Thu May 07, 2009 at 09:26:03 AM PDT
This is not a positive development from Salazar's Interior Department.
The Bureau of Land Management has authorized several new uranium exploration permits near the Grand Canyon despite a congressional resolution last year barring new claims near the national park.
According to documents (pdf) released yesterday by the Center for Biological Diversity (CBD) and the Grand Canyon Trust, BLM on April 27 authorized Quaterra Alaska Inc. to conduct eight uranium mine exploration operations at five separate projects north of Grand Canyon National Park and west of the Kaibab Plateau.
"Our understanding is that exploration can begin immediately," said Taylor McKinnon, director of CBD's public lands program.
Quaterra Alaska is a subsidiary of Vancouver-based Quaterra Resources Inc.
All of the projects are within the 1 million acres of BLM and Forest Service land that the House Natural Resources Committee ordered to be withdrawn from new uranium mining claims in June 2008, according to the groups.
We need to go back to last summer to sort this out.

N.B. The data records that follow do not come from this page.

-- ==== Sys2Proof/Tests/Witness.lean ====
section
/-! SUPPORT. For each statement with hypotheses, and each of its clauses, a concrete state and operands that meet them
together. The theorem `witness_<statement>` is named after the statement. -/

namespace Sys2Proof.Tests

open Sys2Proof Machine

set_option Elab.async false

theorem eachSome {α : Type} {n : Nat} {f : Fin n → Option α} {p : Fin n → α → Prop} (h : ∀ t, ∀ j ∈ f t, p t j) :
    ∀ t j, f t = some j → p t j := fun t j e => h t j e

/-! ### States that meet the invariants -/

/-- The job of `Slice0.lean` with sector 0 in lane 1, a sweep of range 3 with one pull, a check of authority 3 queued, and a
LOCK-RANGE that waits. -/
def full : State :=
  { inLane with
    sweep := some (sweep .running [pull 7 240000 0])
    nextUid := 200
    nextPull := 8
    ranges := base.ranges.set 3 (rangeAt 200000 100000 1 (some 9) (some 12))
    auths := base.auths.set 3 ⟨.checking, some 7, none, some .check, 2⟩
    workQueue := [⟨.check 3 6, 1, false⟩]
    pending := [.lockRange 2 5 3 0 1] }

def authOk (r : Authority) : Bool :=
  match r.state with
  | .notEnrolled => r.blob == none && r.key == none && r.op == none && decide (r.failures ≤ 4)
  | .sealed => r.blob.isSome && r.key == none && r.op == none && decide (r.failures ≤ 4)
  | .checking =>
    r.key == none && decide (r.failures ≤ 4) &&
      ((r.op == some .check && r.blob.isSome) || (r.op == some .create && r.blob == none))
  | .opened => r.blob.isSome && r.key.isSome && r.op == none && decide (r.failures ≤ 4)
  | .barred => r.blob == none && r.key == none && r.op == none && r.failures == 5

theorem wellFormed_of_authOk {r : Authority} (h : authOk r = true) : r.wellFormed := by
  unfold authOk at h
  unfold Authority.wellFormed
  split at h <;> simp_all

def slotOk (r : KeySlot) : Bool :=
  match r.state with
  | .empty => r.auth == none && r.key == none && r.drain == none
  | .unwrapping | .generating => r.auth.isSome && r.key == none && r.drain == none
  | .ready => r.auth.isSome && r.key.isSome && r.drain == none
  | .draining => r.auth.isSome && r.key.isSome && r.drain.isSome

theorem wellFormed_of_slotOk {r : KeySlot} (h : slotOk r = true) : r.wellFormed := by
  unfold slotOk at h
  unfold KeySlot.wellFormed
  split at h <;> simp_all

/-- What decides `State.AuthoritiesSettled` where no rewrap runs. -/
theorem authorities_of_checks {s : State} (h1 : ∀ a, authOk (s.auths.get a) = true)
    (h2 : ∀ a, s.settling a = (s.auths.get a).op.toList) (h3 : s.running = none) (h4 : s.workQueue.length ≤ 4) :
    s.AuthoritiesSettled where
  records a := wellFormed_of_authOk (h1 a)
  checking := h2
  rewrap r a c h := by rw [h3] at h; cases h
  room := h4

/-- What decides `State.KeysSettled`. -/
abbrev KeyChecks (s : State) : Prop :=
  (∀ k, slotOk (s.slots.get k) = true ∧ s.fillings k = (s.slots.get k).expects) ∧
    (s.deepPending.isSome = true → s.workQueue = [] ∧ s.running = none) ∧
    (∀ r, ∀ k ∈ (s.ranges.get r).active.toList ++ (s.ranges.get r).pending.toList, (s.slots.get k).state = .ready) ∧
    (∀ r, r ≠ 0 → (s.ranges.get r).definition = none →
      (s.ranges.get r).active = none ∧ (s.ranges.get r).pending = none) ∧
    (∀ r, (s.ranges.get r).pending.isSome = true → ∃ w ∈ s.sweep, w.range = r) ∧
    ∀ w ∈ s.sweep, (s.ranges.get w.range).active = some w.oldSlot ∧
      (s.ranges.get w.range).pending = some w.newSlot ∧ w.oldSlot ≠ w.newSlot

theorem keys_of_checks {s : State} (h : KeyChecks s) : s.KeysSettled where
  records k := wellFormed_of_slotOk (h.1 k).1
  filled k := (h.1 k).2
  entering := h.2.1
  named r k hk := h.2.2.1 r k (by simpa [List.mem_append, Option.mem_toList] using hk)
  undefined := h.2.2.2.1
  pending := h.2.2.2.2.1
  swept := h.2.2.2.2.2

theorem full_authorities : full.AuthoritiesSettled :=
  authorities_of_checks (by decide +kernel) (by decide +kernel) rfl (by decide +kernel)

theorem full_keys : full.KeysSettled :=
  keys_of_checks (by decide +kernel)

theorem base_authorities : base.AuthoritiesSettled :=
  authorities_of_checks (by decide +kernel) (by decide +kernel) rfl (by decide +kernel)

theorem base_keys : base.KeysSettled :=
  keys_of_checks (by decide +kernel)

theorem full_power : full.PowerSettled where
  mark := by decide +kernel
  noise := by decide +kernel
  warm := by decide +kernel
  held := by decide +kernel

theorem full_busy {l : LaneNo} {w : LaneWork} (h : full.lanes.get l = .busy w) : l = 1 ∧ w = work 0 := by
  have h1 : ∀ m : LaneNo, m ≠ 1 → full.lanes.get m = .idle := by decide +kernel
  by_cases e : l = 1
  · subst e
    have h2 : full.lanes.get 1 = .busy (work 0) := by decide +kernel
    rw [h2] at h
    exact ⟨rfl, (Lane.busy.inj h).symm⟩
  · rw [h1 l e] at h
    cases h

theorem full_job {t : Tag} {j : Job} (h : full.jobs.get t = some j) : t = 6 ∧ j = { job with nextIn := 1 } := by
  have h1 : ∀ u : Tag, u ≠ 6 → full.jobs.get u = none := by decide +kernel
  by_cases e : t = 6
  · subst e
    have h2 : full.jobs.get 6 = some { job with nextIn := 1 } := by decide +kernel
    rw [h2] at h
    exact ⟨rfl, (Option.some.inj h).symm⟩
  · rw [h1 t e] at h
    cases h

theorem full_owner : full.ownerNamed (.job 0 6 0) := by
  intro uid tag index h
  obtain ⟨rfl, rfl, rfl⟩ := Owner.job.inj h
  exact ⟨by decide +kernel, fun t j hj _ => (full_job hj).1⟩

theorem full_jobs : full.JobsSettled where
  below t j h := by obtain ⟨rfl, rfl⟩ := full_job h; decide +kernel
  apart t u j k h1 h2 _ := (full_job h1).1.trans (full_job h2).1.symm
  inLanes l w h := by obtain ⟨rfl, rfl⟩ := full_busy h; exact full_owner
  inQueue e h := by cases h
  ending t j h e := by obtain ⟨rfl, rfl⟩ := full_job h; cases e
  owed t j h e := by obtain ⟨rfl, rfl⟩ := full_job h; cases e

theorem full_deep : full.DeepSettled where
  power := full_power
  jobs := full_jobs
  keys := full_keys
  auths := full_authorities
  entering := by intro h; cases h
  busy := by intro h; cases h
  deep := by intro h; cases h

/-- What decides `State.RangesSettled`. -/
abbrev RangeChecks (s : State) : Prop :=
  (∀ p ∈ s.prov, 1 ≤ p.capacity ∧ p.capacity ≤ 2 ^ 48) ∧ (s.ranges.get 0).definition = none ∧
    (∀ r, ∀ d ∈ (s.ranges.get r).definition, ∃ p ∈ s.prov, 1 ≤ d.length ∧ d.base + d.length ≤ p.capacity) ∧
    (∀ r q, ∀ d ∈ (s.ranges.get r).definition, ∀ e ∈ (s.ranges.get q).definition,
      r = q ∨ d.base + d.length ≤ e.base ∨ e.base + e.length ≤ d.base) ∧
    ∀ r, r ≠ 0 → (s.ranges.get r).definition = none →
      (s.ranges.get r).readLock = false ∧ (s.ranges.get r).writeLock = false

theorem ranges_of_checks {s : State} (h : RangeChecks s) : s.RangesSettled where
  capacity := h.1
  zero := h.2.1
  within := h.2.2.1
  apart r q d e x hr hq hd he := by
    have := h.2.2.2.1 r q d hr e hq
    simp only [RangeDef.covers] at hd he
    omega
  unlocked := h.2.2.2.2

theorem full_ranges : full.RangesSettled := ranges_of_checks (by decide +kernel)

/-- Lookup in a state whose range 3 is that of `base`, and whose lower ranges are UNDEFINED. -/
theorem lookup_three {s : State} {x : Nat} (h : 200000 ≤ x ∧ x < 300000)
    (h0 : ∀ q : RangeNo, q < 3 → (s.ranges.get q).definition = none)
    (h3 : (s.ranges.get 3).definition = some ⟨200000, 100000, 1, false, false⟩) : s.lookup x = 3 := by
  have e : s.lookup x =
      match (List.finRange 17).find? (fun i => (s.ranges.get i).contains x) with | some r => r | none => 0 := rfl
  rw [e]
  have hn : ∀ q : RangeNo, q < 3 → (s.ranges.get q).contains x = false := by
    intro q hq
    simp [RangeRec.contains, h0 q hq]
  have h4 : (s.ranges.get 3).contains x = true := by
    simp [RangeRec.contains, h3]
    omega
  have : (List.finRange 17) = [0, 1, 2] ++ 3 :: (List.finRange 17).drop 4 := by decide
  rw [this]
  simp [hn 0 (by decide), hn 1 (by decide), hn 2 (by decide), h4]

theorem full_lookup {x : Nat} (h : 200000 ≤ x ∧ x < 300000) : full.lookup x = 3 :=
  lookup_three h (by decide +kernel) (by decide +kernel)

theorem full_record : (sweep .running [pull 7 240000 0]).Settled full where
  limit := by decide +kernel
  outstanding := by decide +kernel
  pulls p h := by obtain rfl := List.mem_singleton.mp h; exact ⟨by decide, by decide⟩
  ascending := by simp [sweep]
  above p h := by obtain rfl := List.mem_singleton.mp h; decide +kernel
  below p h := by obtain rfl := List.mem_singleton.mp h; decide +kernel
  cursors := by decide +kernel
  extent _ := ⟨⟨200000, 100000, 1, false, false⟩, by decide +kernel, by decide +kernel⟩
  capacity := by decide +kernel
  lookup p h x hx := by
    obtain rfl := List.mem_singleton.mp h
    refine full_lookup ?_
    simp only [Pull.covers, pull, Pull.issue] at hx
    omega
  cover x _ h1 h2 := by
    refine ⟨_, List.mem_singleton.mpr rfl, ?_⟩
    have e1 : full.cursorBase (sweep .running [pull 7 240000 0]).range = 200000 := by decide +kernel
    rw [e1] at h1 h2
    simp only [sweep, pull, Pull.issue, List.getLast?_singleton] at h1 h2
    simp only [Pull.covers, pull, Pull.issue]
    omega
  last p h := by
    obtain rfl := Option.some.inj (h : some _ = some p)
    decide +kernel
  empty := by intro h; cases h
  paused := by intro h; cases h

Mining on public land surrounding Grand Canyon National Park is permitted under the 1872 mining law. Last June, in response to vast increases in claims-staking near the Grand Canyon, the House Natural Resources Committee passed a controversial, but valid, committee resolution which would have pulled 1 million acres of public lands from new mining claims for up to three years. Democrats on the committee used a rarely invoked provision in the Federal Land Policy and Management Act that allows the committee to withdraw public lands from various uses in emergency situations.
The Bush Interior Department, run by Dirk Kempthorne refused to comply with the House panel's resolution. Current Interior Secretary, Ken Salazar, has not yet agreed to comply. However, the BLM's quiet authorization of these permits seems like a pretty clear clue of what he intends to do. While it's possible that regional BLM officials did this one on their own, it doesn't seem too likely.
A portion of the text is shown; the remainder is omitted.